Der Grund: Zöllen sei «Dank» – oder besser: deren Androhung. Amerikanische Investoren wollten physisches Gold rechtzeitig auf US-Boden bringen. Niemand wollte riskieren, dass Trump auch auf Gold Einfuhrzölle erhebt. Also wurde importiert – auf Vorrat. Doch die Entwicklung hatte Folgen – und zwar für die Schweiz. Denn sie beeinflusst die Strafzollformel der Trump-Administration.

Eine Zollformel mit Nebenwirkungen

Die USA setzen Strafzölle auf Grundlage einer simplen Formel fest:
Zollhöhe = Handelsdefizit ÷ Handelsvolumen (Basisjahr 2024)

Der Goldhandel mit den USA ist ein gutes Beispiel dafür, wie absurd das ist.
Normalerweise sind die Goldströme in beide Richtungen etwa ausgeglichen. Das hohe Volumen hilft dann sogar, die durchschnittliche Zollhöhe zu senken – denn der Goldhandel bläht den Nenner der Formel auf. 

Beispiel: Hätte Trump die Formel 2023 angewendet, läge der Zoll ohne Gold bei 35 %, mit Gold nur bei 24 %.
Doch 2024 lief der Goldhandel nur in eine Richtung: Die Amerikaner wollten das Gold im Land haben – aus Angst vor sich selbst. Die Folge: Der Zähler stieg stärker als der Nenner. Und das Ergebnis ist bekannt: Switzerland – 31 points.

Verunsicherung sogar um Tarifnummern

Als wäre das nicht schon verwirrend genug, sorgt auch die Zolltarifierung für Irritation: In der Schweiz wird Gold korrekt unter der Tarifnummer 7108.12 exportiert – „Rohgold, nicht monetär“. In den USA wird es aber oft unter 7115.90 eingeführt – „andere Waren aus Edelmetallen“. Genau diese Nummer fehlt auf der Liste der ausgenommenen Produkte. Die Folge: Schweizer Gold könnte aktuell bereits mit 10 % Zoll belegt sein, niemand weiss das so genau. 

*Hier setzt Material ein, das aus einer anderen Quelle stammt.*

-- ==== Sys2Proof/Machine/Operands.lean ====
section
/-! DEFINITION. The operand forms: the sample rate, the channel clamp (41_process R103), the split of a span
(42_bulk R111), the gain ramp (42_bulk R112), the wrap of a cursor (20_memory R66), the checks commands make
(60_exceptions R143), and the words a command may touch (20_memory R52). -/

namespace Sys2Proof.Machine

/-- The numerics record of the configuration (00_scope R13, R18). -/
def State.numerics (s : State) : Config.Numerics := numericsRecord s.conf.numerics

/-- `SR = SR_HI ++ SR_LO`, the operand of PREP (10_state R23). -/
def State.sampleRate (s : State) : F64 := s.srHi.bits ++ s.srLo.bits

/-- `CFG_SR`, PREP's copy (10_state R34). -/
def State.cfgRate (s : State) : F64 := s.cfgSrHi ++ s.cfgSrLo

/-- `L` (10_state R30). -/
def State.len (s : State) : Nat := s.bufLen.toNat

/-- The delay channel of block channel `ch`: `min(ch, NCH-1)` (41_process R103). -/
def State.delayChannel (s : State) (ch : Nat) : Nat := min ch (s.cfgNch.toNat - 1)

/-- A cursor one further, 0 at `len` (41_process R101). -/
def bump (len pos : Nat) : Nat := if pos + 1 = len then 0 else pos + 1

/-- The read cursor of delay `d` behind `wr`: `(WR_POS + L - D) mod L` (10_state R32, R37). -/
def readCursor (len wr d : Nat) : Nat := (wr + len - d) % len

/-- `n1 = min(n, L - pos)`, the first sub-copy of a span (42_bulk R111). -/
def firstPart (len pos n : Nat) : Nat := min n (len - pos)

/-- `idx(k)`, the ring position of element `k` of a span (42_bulk R111). -/
def spanIndex (len pos n k : Nat) : Nat :=
  if k < firstPart len pos n then pos + k else k - firstPart len pos n

/-! The gain ramp (42_bulk R112). A bulk command of `n ≥ 1` elements that starts at the `t`-th free value uses the
values `t` and `t + 1` for the increment and four for each element. -/

/-- The first free value of element `k`. -/
def bulkDraw (t k : Nat) : Nat := t + 2 + 4 * k

/-- `inc = fdiv(fsub(GE, GS), u2f(n))`. -/
def gainStep (c : Config.Numerics) (t : Nat) (gs ge : F32) (n : Nat) : F32 :=
  fdiv c (t + 1) (fsub c t ge gs) (u2f c n)

/-- `g_k`: `g_0 = GS`, `g_(k+1) = fadd(g_k, inc)`. -/
def gainAt (c : Config.Numerics) (t : Nat) (gs inc : F32) : Nat → F32
  | 0 => gs
  | k + 1 => fadd c (bulkDraw t k + 3) (gainAt c t gs inc k) inc

/-- The gain of element `k` of a bulk command of `n` elements. -/
def State.gain (s : State) (n k : Nat) : F32 :=
  gainAt s.numerics s.draws s.gainStart.bits (gainStep s.numerics s.draws s.gainStart.bits s.gainEnd.bits n) k

/-- Element `k` of the source of BWR and BADD: `blk[CH][k]`, or `wet[dc][k]`, a free value while that word is
unwritten (42_bulk R110, R113; 10_state R39). -/
def State.sourceWord (s : State) (ch : Nat) (src : Source) (k : Nat) : F32 :=
  match src with
  | .blk => blkRead s.blk ch k
  | .wet => (wetRead s.wet (s.delayChannel ch) k).getD (Config.freeWord (bulkDraw s.draws k))

/-- How many free values a bulk command of `n` elements uses; none where `n = 0` (42_bulk R110). -/
def bulkDraws (n : Nat) : Nat := if n = 0 then 0 else 2 + 4 * n

/-! Entry checks: the first that fails, by the order of 60_exceptions R143. -/

/-- PREP (40_init R92, checks 1 to 5). -/
def State.prepCheck (s : State) : Option ErrCode :=
  if !(s.srLo.isSet && s.srHi.isSet && s.blockSize.isSet && s.numCh.isSet && s.delayTime.isSet) then some .unset
  else if !f64Positive s.sampleRate then some .config
  else if s.blockSize.bits.toNat = 0 ∨ s.conf.blockMax < s.blockSize.bits.toNat then some .config
  else if s.numCh.bits.toNat = 0 ∨ s.conf.nchMax < s.numCh.bits.toNat then some .config
  else if cap s.sampleRate = 0 ∨ s.conf.lenMax < cap s.sampleRate ∨ cap s.sampleRate < s.blockSize.bits.toNat then
    some .config
  else none

/-- PROC (41_process R100, checks 1 to 3). -/
def State.procCheck (nin n : Nat) (s : State) : Option ErrCode :=
  if !s.prepared then some .notPrepared
  else if !(s.dryMix.isSet && s.wetMix.isSet && s.feedback.isSet) then some .unset
  else if nin = 0 ∨ s.cfgBlock.toNat < n then some .badOperand
  else none

/-- BWR, BRD and BADD (42_bulk R110, checks 1 to 3). -/
def State.bulkCheck (n : Nat) (s : State) : Option ErrCode :=
  if !s.prepared then some .notPrepared
  else if !(s.gainStart.isSet && s.gainEnd.isSet) then some .unset
  else if s.cfgBlock.toNat < n then some .badOperand
  else none

/-- ADV (42_bulk R116). -/
def State.advCheck (s : State) : Option ErrCode := if !s.prepared then some .notPrepared else none

/-- SETDT (43_parameters R126). -/
def delayCheck (v : F32) : Option ErrCode := if legalDelay v then none else some .badParam

/-- SETDRY, SETWET, SETFB (43_parameters R127 to R129). -/
def mixCheck (v : F32) : Option ErrCode := if legalMix v then none else some .badParam

/-! The words a command may touch (20_memory R52). In a state that keeps 10_state R36 they always exist
(entry 11). -/

/-- Every cursor names a ring word, and a block fits the ring. -/
def State.ringReady (s : State) : Bool :=
  decide (1 ≤ s.cfgNch.toNat) && decide (s.cfgBlock.toNat ≤ s.len) && decide (s.wrPos.toNat < s.len) &&
    decide (s.rdPos.toNat < s.len)

/-- `blk[ch][i]` exists for `ch < channels`, `i < n`. -/
def blkReady (channels n : Nat) : Bool := decide (channels ≤ 16) && decide (n ≤ 65536)

/-- The work of a command that touches RING words and block channels, where those words exist. -/
def State.touching (s : State) (channels n : Nat) (work : State) : StepResult :=
  if !s.ringReady then .fault (.noSuchWord .ring)
  else if !blkReady channels n then .fault (.noSuchWord .blk)
  else .next work

/-- The work of a command that places the read cursor `d` samples back in a ring of `len` words, where such a cursor
exists (10_state R46). -/
def retuning (len d : Nat) (work : State) : StepResult :=
  if len = 0 ∨ len < d then .fault (.noSuchWord .ring) else .next work

end Sys2Proof.Machine
end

Entweder herrscht derzeit so viel Verwirrung, dass nur noch wenige einen Transport in die USA riskieren – oder die Amerikaner besinnen sich eines Besseren. Jedenfalls: In der Summe verlässt das Gold die USA bereits wieder.
Im April verzeichnete die Schweizer Handelsstatistik nur noch 13 Tonnen Goldexporte in die USA – rund ein Achtel des Vormonatsniveaus. Gleichzeitig schnellten die Importe aus den USA auf 63 Tonnen – ein Rekordwert.


Fazit: Ein Glanzstück mit Schattenseiten

Die Verbindung von Goldhandel und Zolldrohung ist bizarr – aber real. Immerhin: Die Schubumkehr im April – sollte sie anhalten – würde bei künftigen Neuberechnungen der Zollhöhe mittelfristig entlastend wirken. Bis dahin bleibt: viel Glanz, wenig Gewinn, viel Getöse.